MATERIAL TO PROCESS.
-------------------------

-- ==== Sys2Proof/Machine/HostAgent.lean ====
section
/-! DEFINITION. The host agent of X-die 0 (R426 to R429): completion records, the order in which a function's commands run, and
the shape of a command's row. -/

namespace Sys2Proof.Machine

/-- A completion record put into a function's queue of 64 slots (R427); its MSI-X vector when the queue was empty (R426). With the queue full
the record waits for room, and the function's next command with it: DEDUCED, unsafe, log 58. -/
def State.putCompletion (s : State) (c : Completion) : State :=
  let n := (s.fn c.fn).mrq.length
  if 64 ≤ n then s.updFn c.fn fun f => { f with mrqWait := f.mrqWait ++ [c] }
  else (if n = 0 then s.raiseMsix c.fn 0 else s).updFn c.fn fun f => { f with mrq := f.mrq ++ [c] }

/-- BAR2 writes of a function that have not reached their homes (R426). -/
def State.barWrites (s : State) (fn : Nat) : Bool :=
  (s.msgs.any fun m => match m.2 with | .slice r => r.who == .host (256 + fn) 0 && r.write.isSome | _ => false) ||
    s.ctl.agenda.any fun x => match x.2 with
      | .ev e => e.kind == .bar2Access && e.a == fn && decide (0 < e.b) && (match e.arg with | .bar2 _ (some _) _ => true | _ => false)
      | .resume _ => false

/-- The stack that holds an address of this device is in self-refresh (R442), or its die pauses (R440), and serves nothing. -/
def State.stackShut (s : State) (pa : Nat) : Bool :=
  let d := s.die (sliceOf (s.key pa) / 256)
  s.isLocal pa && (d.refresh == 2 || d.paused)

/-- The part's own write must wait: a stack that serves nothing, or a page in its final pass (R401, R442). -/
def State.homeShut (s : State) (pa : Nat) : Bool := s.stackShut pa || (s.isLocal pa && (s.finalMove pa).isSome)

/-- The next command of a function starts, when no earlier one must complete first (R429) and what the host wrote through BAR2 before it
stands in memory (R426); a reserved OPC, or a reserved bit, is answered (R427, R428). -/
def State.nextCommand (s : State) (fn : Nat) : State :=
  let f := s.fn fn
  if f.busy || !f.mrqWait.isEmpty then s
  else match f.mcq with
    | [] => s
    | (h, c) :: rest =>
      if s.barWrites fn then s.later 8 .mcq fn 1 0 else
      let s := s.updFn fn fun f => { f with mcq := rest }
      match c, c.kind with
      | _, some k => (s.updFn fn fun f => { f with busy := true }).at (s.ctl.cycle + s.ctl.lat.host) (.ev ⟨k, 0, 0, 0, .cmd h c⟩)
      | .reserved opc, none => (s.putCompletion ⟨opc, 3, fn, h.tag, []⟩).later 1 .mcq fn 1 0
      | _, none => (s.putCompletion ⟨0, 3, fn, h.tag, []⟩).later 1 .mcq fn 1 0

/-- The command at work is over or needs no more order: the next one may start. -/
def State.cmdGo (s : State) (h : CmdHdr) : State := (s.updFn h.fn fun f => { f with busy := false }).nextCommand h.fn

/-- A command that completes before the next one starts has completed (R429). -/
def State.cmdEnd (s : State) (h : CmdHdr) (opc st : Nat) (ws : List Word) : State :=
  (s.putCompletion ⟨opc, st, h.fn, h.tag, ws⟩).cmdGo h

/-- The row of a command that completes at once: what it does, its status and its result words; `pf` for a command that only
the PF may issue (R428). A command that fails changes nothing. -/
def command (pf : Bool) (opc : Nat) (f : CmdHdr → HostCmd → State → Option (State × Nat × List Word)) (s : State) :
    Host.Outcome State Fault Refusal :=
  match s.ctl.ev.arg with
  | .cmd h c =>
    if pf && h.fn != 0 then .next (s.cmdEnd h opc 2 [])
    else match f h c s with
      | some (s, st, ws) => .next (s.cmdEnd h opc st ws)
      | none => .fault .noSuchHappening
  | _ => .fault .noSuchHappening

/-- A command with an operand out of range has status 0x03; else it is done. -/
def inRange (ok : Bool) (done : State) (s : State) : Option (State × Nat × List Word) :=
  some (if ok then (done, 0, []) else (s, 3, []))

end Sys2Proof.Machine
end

-------------------------

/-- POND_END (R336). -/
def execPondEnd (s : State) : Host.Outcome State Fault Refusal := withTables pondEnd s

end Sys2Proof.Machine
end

-------------------------

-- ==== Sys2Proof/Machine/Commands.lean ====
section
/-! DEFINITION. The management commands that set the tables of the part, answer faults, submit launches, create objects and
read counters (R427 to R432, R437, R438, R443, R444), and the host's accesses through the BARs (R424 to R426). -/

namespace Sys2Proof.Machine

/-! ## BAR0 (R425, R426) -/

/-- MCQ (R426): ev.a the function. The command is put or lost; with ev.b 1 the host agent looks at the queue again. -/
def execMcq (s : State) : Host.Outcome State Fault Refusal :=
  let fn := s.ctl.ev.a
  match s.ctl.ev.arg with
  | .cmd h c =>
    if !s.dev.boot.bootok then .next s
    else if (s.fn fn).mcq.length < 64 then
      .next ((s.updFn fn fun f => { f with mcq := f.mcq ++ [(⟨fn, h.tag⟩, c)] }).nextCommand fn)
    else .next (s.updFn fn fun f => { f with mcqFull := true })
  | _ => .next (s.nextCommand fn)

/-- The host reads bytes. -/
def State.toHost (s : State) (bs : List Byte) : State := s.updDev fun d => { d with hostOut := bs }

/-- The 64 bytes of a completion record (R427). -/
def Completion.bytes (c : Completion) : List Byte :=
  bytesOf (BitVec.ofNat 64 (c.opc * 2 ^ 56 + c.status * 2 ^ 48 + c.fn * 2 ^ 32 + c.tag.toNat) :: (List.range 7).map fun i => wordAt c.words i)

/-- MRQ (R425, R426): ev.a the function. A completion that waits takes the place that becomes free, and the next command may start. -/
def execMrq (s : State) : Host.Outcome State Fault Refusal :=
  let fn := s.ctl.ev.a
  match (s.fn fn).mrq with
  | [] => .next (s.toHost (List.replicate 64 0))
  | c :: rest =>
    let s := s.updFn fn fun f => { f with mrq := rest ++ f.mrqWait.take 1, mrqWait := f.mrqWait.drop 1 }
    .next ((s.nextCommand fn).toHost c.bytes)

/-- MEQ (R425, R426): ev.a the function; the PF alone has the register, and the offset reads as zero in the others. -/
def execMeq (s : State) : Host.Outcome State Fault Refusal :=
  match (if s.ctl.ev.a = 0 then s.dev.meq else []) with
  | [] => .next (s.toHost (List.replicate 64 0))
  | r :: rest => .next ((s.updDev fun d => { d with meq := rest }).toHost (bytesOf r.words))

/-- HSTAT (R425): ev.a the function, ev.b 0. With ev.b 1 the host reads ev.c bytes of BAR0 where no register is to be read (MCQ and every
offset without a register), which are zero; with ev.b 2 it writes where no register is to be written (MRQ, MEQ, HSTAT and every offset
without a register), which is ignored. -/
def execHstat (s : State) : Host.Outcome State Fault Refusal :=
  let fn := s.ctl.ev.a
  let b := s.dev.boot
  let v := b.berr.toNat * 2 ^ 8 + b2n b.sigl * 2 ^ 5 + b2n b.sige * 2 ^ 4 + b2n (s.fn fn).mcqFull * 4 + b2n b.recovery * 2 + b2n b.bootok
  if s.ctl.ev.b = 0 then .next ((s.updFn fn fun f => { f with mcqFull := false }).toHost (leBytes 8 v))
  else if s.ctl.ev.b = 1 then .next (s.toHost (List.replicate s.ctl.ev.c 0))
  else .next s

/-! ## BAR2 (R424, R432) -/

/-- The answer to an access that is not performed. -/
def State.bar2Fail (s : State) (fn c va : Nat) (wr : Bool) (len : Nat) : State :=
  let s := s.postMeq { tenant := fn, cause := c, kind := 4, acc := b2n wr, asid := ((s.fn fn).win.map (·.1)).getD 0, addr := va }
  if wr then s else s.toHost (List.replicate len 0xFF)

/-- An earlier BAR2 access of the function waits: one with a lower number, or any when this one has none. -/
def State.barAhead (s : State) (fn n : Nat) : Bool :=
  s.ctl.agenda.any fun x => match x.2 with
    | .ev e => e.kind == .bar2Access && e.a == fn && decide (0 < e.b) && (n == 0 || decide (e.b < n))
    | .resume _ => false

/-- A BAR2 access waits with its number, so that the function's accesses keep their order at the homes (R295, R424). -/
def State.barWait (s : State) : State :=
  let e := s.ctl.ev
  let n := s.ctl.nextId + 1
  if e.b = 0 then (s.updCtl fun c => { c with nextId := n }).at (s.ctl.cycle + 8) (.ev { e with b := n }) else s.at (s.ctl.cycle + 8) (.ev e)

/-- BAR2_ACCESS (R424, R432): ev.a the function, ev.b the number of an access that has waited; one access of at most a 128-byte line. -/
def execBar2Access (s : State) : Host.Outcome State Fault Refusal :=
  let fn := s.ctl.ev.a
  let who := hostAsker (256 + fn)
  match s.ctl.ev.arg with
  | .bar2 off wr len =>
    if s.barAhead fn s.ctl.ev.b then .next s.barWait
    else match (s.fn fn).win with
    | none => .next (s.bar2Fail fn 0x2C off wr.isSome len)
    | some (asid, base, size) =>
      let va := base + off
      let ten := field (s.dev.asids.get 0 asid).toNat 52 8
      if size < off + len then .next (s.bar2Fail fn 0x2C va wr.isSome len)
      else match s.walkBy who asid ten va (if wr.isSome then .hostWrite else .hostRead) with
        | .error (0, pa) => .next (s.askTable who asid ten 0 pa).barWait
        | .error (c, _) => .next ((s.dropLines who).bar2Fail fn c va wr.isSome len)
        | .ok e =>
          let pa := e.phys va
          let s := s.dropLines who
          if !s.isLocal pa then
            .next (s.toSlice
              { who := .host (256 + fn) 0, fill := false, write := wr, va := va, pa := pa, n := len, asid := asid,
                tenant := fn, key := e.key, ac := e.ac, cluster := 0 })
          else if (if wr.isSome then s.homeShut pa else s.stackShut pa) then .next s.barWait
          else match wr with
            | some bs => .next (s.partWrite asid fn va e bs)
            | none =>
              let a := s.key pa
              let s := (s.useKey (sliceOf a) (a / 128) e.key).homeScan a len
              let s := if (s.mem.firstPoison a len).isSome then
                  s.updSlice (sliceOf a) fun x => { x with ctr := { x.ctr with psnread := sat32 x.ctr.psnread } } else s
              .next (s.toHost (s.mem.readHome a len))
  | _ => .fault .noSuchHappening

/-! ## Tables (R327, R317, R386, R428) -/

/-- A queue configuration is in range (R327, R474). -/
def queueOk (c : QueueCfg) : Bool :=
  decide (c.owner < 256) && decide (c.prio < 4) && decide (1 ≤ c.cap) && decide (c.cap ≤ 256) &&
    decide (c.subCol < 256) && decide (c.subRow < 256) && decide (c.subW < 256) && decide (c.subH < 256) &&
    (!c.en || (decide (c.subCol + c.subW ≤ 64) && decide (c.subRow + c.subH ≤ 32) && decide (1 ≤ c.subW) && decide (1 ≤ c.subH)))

-------------------------

WHAT THE TASK ASKS.
Please reproduce, exactly as they appear above, the lines from the line containing "let va := base + off" up to and including the line containing "decide (c.subCol <".

TASK OUTPUT.
      let va := base + off
      let ten := field (s.dev.asids.get 0 asid).toNat 52 8
      if size < off + len then .next (s.bar2Fail fn 0x2C va wr.isSome len)
      else match s.walkBy who asid ten va (if wr.isSome then .hostWrite else .hostRead) with
        | .error (0, pa) => .next (s.askTable who asid ten 0 pa).barWait
        | .error (c, _) => .next ((s.dropLines who).bar2Fail fn c va wr.isSome len)
        | .ok e =>
          let pa := e.phys va
          let s := s.dropLines who
          if !s.isLocal pa then
            .next (s.toSlice
              { who := .host (256 + fn) 0, fill := false, write := wr, va := va, pa := pa, n := len, asid := asid,
                tenant := fn, key := e.key, ac := e.ac, cluster := 0 })
          else if (if wr.isSome then s.homeShut pa else s.stackShut pa) then .next s.barWait
          else match wr with
            | some bs => .next (s.partWrite asid fn va e bs)
            | none =>
              let a := s.key pa
              let s := (s.useKey (sliceOf a) (a / 128) e.key).homeScan a len
              let s := if (s.mem.firstPoison a len).isSome then
                  s.updSlice (sliceOf a) fun x => { x with ctr := { x.ctr with psnread := sat32 x.ctr.psnread } } else s
              .next (s.toHost (s.mem.readHome a len))
  | _ => .fault .noSuchHappening

/-! ## Tables (R327, R317, R386, R428) -/

/-- A queue configuration is in range (R327, R474). -/
def queueOk (c : QueueCfg) : Bool :=
  decide (c.owner < 256) && decide (c.prio < 4) && decide (1 ≤ c.cap) && decide (c.cap ≤ 256) &&
    decide (c.subCol < 256) && decide (c.subRow < 256) && decide (c.subW < 256) && decide (c.subH < 256) &&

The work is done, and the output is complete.